◆ Assignment: Check every line below for the string "then", and copy the lines that contain it.

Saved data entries
BEGIN
/-! ## Operands -/

@[simp] theorem rxSeen_store (n : Nat) (rx : Bool) (s : State) : (rxSeen n rx s).store = s.store := by simp [rxSeen]

/-! ## Tap -/

@[simp] theorem tapRise_store (tms tdi : Bool) (s : State) : (tapRise tms tdi s).store = s.store := by
  unfold tapRise
  dsimp only
  exact ite_keep (fun x : Nat × State => x.2.store) rfl rfl

@[simp] theorem tapFall_store (s : State) : (tapFall s).store = s.store := by simp [tapFall]

@[simp] theorem tapEdge_store (rising tms tdi : Bool) (s : State) : (tapEdge rising tms tdi s).store = s.store := by
  simp [tapEdge]

@[simp] theorem tapReset_store (s : State) : (tapReset s).store = s.store := by simp [tapReset]

/-! ## Idle -/

@[simp] theorem stalls_store (n : Nat) (s : State) : (stalls n s).store = s.store := by simp [stalls]
@[simp] theorem runSecond_store (before : State) (s : State) : (runSecond before s).store = s.store := by simp [runSecond]
@[simp] theorem oscTick_store (s : State) : (oscTick s).store = s.store := by simp [oscTick]

end Sys2Proof.Machine
end

section
/-!
SUPPORT. What writes store words keeps the store's form (R220): one lemma for each function of the model that does, in the order of
the definitions. The rules for a choice, for a conditional change and for a change of every element of a list come first.
-/
namespace Sys2Proof.Machine

/-- The form of storeWf, as a fact of the store alone. -/
def wordsWf (m : SMap StoreWord) : Prop := mapWf (dflt 0#33) m = true ∧ m.all (fun e => decide (e.1 < 0x200000)) = true

theorem storeWf_iff (s : State) : storeWf s = true ↔ wordsWf s.store := by
  unfold storeWf wordsWf
  rw [Bool.and_eq_true]

theorem wordsWf_nil : wordsWf [] := ⟨rfl, rfl⟩

@[simp] theorem wordsWf_ite {p : Prop} [Decidable p] {a b : SMap StoreWord} (ha : wordsWf a) (hb : wordsWf b) :
    wordsWf (if p then a else b) := by
  split
  · exact ha
  · exact hb

theorem ite_wf {p : Prop} [Decidable p] {s t : State} (hs : wordsWf s.store) (ht : wordsWf t.store) :
    wordsWf (if p then s else t).store := by
  split
  · exact hs
  · exact ht

@[simp] theorem whenDo_wf {c : Bool} {f : State → State} {s : State} (hf : wordsWf (f s).store) (h : wordsWf s.store) :
    wordsWf (whenDo c f s).store := by
  unfold whenDo
  split
  · exact hf
  · exact h

theorem forAll_wf {β : Type} {f : β → State → State} (hf : ∀ b t, wordsWf t.store → wordsWf (f b t).store) (l : List β)
    {s : State} (h : wordsWf s.store) : wordsWf (forAll l f s).store :=
  (storeWf_iff _).mp (storeWf_forAll l f (fun b t ht => (storeWf_iff _).mpr (hf b t ((storeWf_iff t).mp ht)))
    ((storeWf_iff s).mpr h))

@[simp] theorem setWord_wf {s : State} (a : Nat) (w : Word) (h : wordsWf s.store) : wordsWf (s.setWord a w).store :=
  (storeWf_iff _).mp (storeWf_setWord a w ((storeWf_iff s).mpr h))

@[simp] theorem pushWord_wf {s : State} (b : Nat) (w : Word) (h : wordsWf s.store) : wordsWf (pushWord b w s).store :=
  (storeWf_iff _).mp (storeWf_pushWord b w ((storeWf_iff s).mpr h))

@[simp] theorem pushWords_wf {s : State} (b : Nat) (ws : List Word) (h : wordsWf s.store) : wordsWf (pushWords b ws s).store :=
  (storeWf_iff _).mp (storeWf_pushWords b ws ((storeWf_iff s).mpr h))

/-! ## Ops -/

@[simp] theorem addRecord_wf (hd : List Word) (pay : List Byte) (x : RecMeta) {s : State} (h : wordsWf s.store) :
    wordsWf (addRecord hd pay x s).1.store := by
  unfold addRecord
  dsimp only
  split
  · exact h
  · split <;> simp [h]

theorem addRecord_wf_of {hd : List Word} {pay : List Byte} {x : RecMeta} {s t : State} {o : RecOut} (h : wordsWf s.store)
    (e : addRecord hd pay x s = (t, o)) : wordsWf t.store := by
  have ht := addRecord_wf hd pay x h
  rwa [e] at ht

theorem addRecord_match_wf {hd : List Word} {pay : List Byte} {x : RecMeta} {s f : State} {g : State → State}
    (h : wordsWf s.store) (hf : wordsWf f.store) (hg : ∀ t, wordsWf t.store → wordsWf (g t).store) :
    wordsWf (match addRecord hd pay x s with
      | (_, .full) => f
      | (t, _) => g t).store := by
  split
  · exact hf
  · rename_i hr
    exact hg _ (addRecord_wf_of h hr)

@[simp] theorem lanePut_wf (k b : Nat) (r : Ref) {s : State} (h : wordsWf s.store) : wordsWf (lanePut k b r s).store := by
  unfold lanePut
  dsimp only
  split <;> simp [h]

@[simp] theorem pushRef_wf (k : Nat) (cfg : Word) (r : Ref) {s : State} (h : wordsWf s.store) :
    wordsWf (pushRef k cfg r s).1.store := by
  unfold pushRef
  dsimp only
  repeat' split
  all_goals simp [h]

/-! ## Fanout -/

@[simp] theorem deliver_wf (e : DecEntry) (k cls : Nat) (held mirror : Bool) (a : Nat) {s : State} (h : wordsWf s.store) :
    wordsWf (deliver e k cls held mirror a s).store := by
  unfold deliver
  dsimp only
  repeat' split
  all_goals simp [h]

@[simp] theorem deliverSet_wf (e : DecEntry) (cls : Nat) (held : Bool) (a : Nat) {s : State} (h : wordsWf s.store) :
    wordsWf (deliverSet e cls held a s).store :=
  forAll_wf (fun _ _ ht => deliver_wf _ _ _ _ _ _ ht) _ h

@[simp] theorem deliverMirrors_wf (e : DecEntry) {s : State} (h : wordsWf s.store) : wordsWf (deliverMirrors e s).store :=
  forAll_wf (fun _ _ ht => deliver_wf _ _ _ _ _ _ ht) _ h

@[simp] theorem writeDerived_wf (b : Nat) (p0 : Pin) (ws : List Word) (full : Bool) {s : State} (h : wordsWf s.store) :
    wordsWf (writeDerived b p0 ws full s).1.store := by
  unfold writeDerived
  split <;> simp [h]

@[simp] theorem buildDerived_wf (m : Nat) (e : DecEntry) {s : State} (h : wordsWf s.store) :
    wordsWf (buildDerived m e s).1.store := by
  unfold buildDerived
  dsimp only
  repeat' split
  all_goals simp [h]

@[simp] theorem buildLast_wf (x : Build) (pd : Pin) (fmt : Nat) {s : State} (h : wordsWf s.store) :
    wordsWf (buildLast x pd fmt s).store := by
  unfold buildLast
  dsimp only
  generalize hs1 : (checkFrom 2 0 x.orig (6 + x.read) (!x.bad) s).1 = s1
  have h1 : wordsWf s1.store := by
    rw [← hs1, checkFrom_store]
    exact h
  refine ite_wf (by simp [h1]) ?_
  rw [modPin_store, unpinCheck_store, cutFeed_store]
  exact pushWords_wf _ _ (setWord_wf _ _ (setWord_wf _ _ (by simp [h1])))

@[simp] theorem buildStep_wf (x : Build) {s : State} (h : wordsWf s.store) : wordsWf (buildStep x s).store := by
  unfold buildStep
  repeat' split
  all_goals simp [h]

@[simp] theorem buildsFor_wf (a : Nat) {s : State} (h : wordsWf s.store) : wordsWf (buildsFor a s).store :=
  forAll_wf (fun _ _ => buildStep_wf _) _ h

@[simp] theorem beginBuild_wf (m : Nat) (e : DecEntry) {s : State} (h : wordsWf s.store) :
    wordsWf (beginBuild m e s).1.store := by
  unfold beginBuild
  dsimp only
  generalize hs0 : readWords _ 6 _ s = x
  have h0 : wordsWf x.1.store := by
    rw [← hs0, readWords_store]
    exact h
  generalize hs1 : writeDerived _ _ _ _ x.1 = y
  have h1 : wordsWf y.1.store := by
    rw [← hs1]
    exact writeDerived_wf _ _ _ _ h0
  split
  · exact h1
  · exact buildsFor_wf _ h1

@[simp] theorem placeHeld_wf (x : Held) {s : State} (h : wordsWf s.store) : wordsWf (placeHeld x s).store := by
  simp [placeHeld, h]

@[simp] theorem fireHeld_wf (x : Held) {s : State} (h : wordsWf s.store) : wordsWf (fireHeld x s).store := by simp [fireHeld, h]
@[simp] theorem lostHeld_wf (x : Held) {s : State} (h : wordsWf s.store) : wordsWf (lostHeld x s).store := by simp [lostHeld, h]

@[simp] theorem lateHeld_wf (x : Held) {s : State} (h : wordsWf s.store) : wordsWf (lateHeld x s).store := by
  unfold lateHeld
  dsimp only
  split <;> simp [h]

theorem acceptHold_store_of {e : DecEntry} {x : HoldSpec} {s t : State} {r : HoldOut} (h : acceptHold e x s = (t, r)) :
    t.store = s.store := by
  have ht := acceptHold_store e x s
  rwa [h] at ht

@[simp] theorem finishJob_wf (j : FanJob) (a : Option Nat) {s : State} (h : wordsWf s.store) :
    wordsWf (finishJob j a s).store := by
  unfold finishJob
  repeat' split
  all_goals simp [h]

theorem fanGo_wf (n : Nat) : ∀ (l : List FanJob) {s : State}, wordsWf s.store → wordsWf (fanGo n l s).2.store := by
  induction n with
  | zero => exact fun _ _ h => h
  | succ n ih =>
    intro l s h
    cases l with
    | nil => exact h
    | cons j t =>
      have hb := beginBuild_wf j.mrg j.ent h
      unfold fanGo
      split
      · exact ih _ (finishJob_wf _ _ h)
      split
      · exact ih _ h
      split
      · dsimp only
        generalize beginBuild j.mrg j.ent s = x at hb ⊢
        exact ih _ (finishJob_wf _ _ hb)
      · exact h

@[simp] theorem fanRun_wf {s : State} (h : wordsWf s.store) : wordsWf (fanRun s).store :=
  fanGo_wf (s.fan.length + 1) s.fan (s := { s with fan := [] }) h

@[simp] theorem fanRelease_wf (m : Nat) (e : DecEntry) {s : State} (h : wordsWf s.store) : wordsWf (fanRelease m e s).store := by
  unfold fanRelease
  dsimp only
  split
  · simp [h]
  refine ite_wf (by simp [h]) ?_
  split
  all_goals
    rename_i ha
    have ht := acceptHold_store_of ha
    apply fanRun_wf
    simp [ht, h]

@[simp] theorem heldReady_wf (j : FanJob) (a : Option Nat) {s : State} (h : wordsWf s.store) :
    wordsWf (heldReady j a s).store := by
  unfold heldReady
  repeat' split
  all_goals simp [h]

@[simp] theorem deriveNext_wf {s : State} (h : wordsWf s.store) : wordsWf (deriveNext s).store := by
  unfold deriveNext
  split
  · exact h
  · rename_i j _
    have hb := buildDerived_wf j.mrg j.ent (s := { s with fan := s.fan.erase j }) h
    dsimp only
    apply fanRun_wf
    apply finishJob_wf
    split
    · exact heldReady_wf _ _ hb
    · exact hb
END
◆ Solved problem:
    wordsWf (if p then a else b) := by
    wordsWf (if p then s else t).store := by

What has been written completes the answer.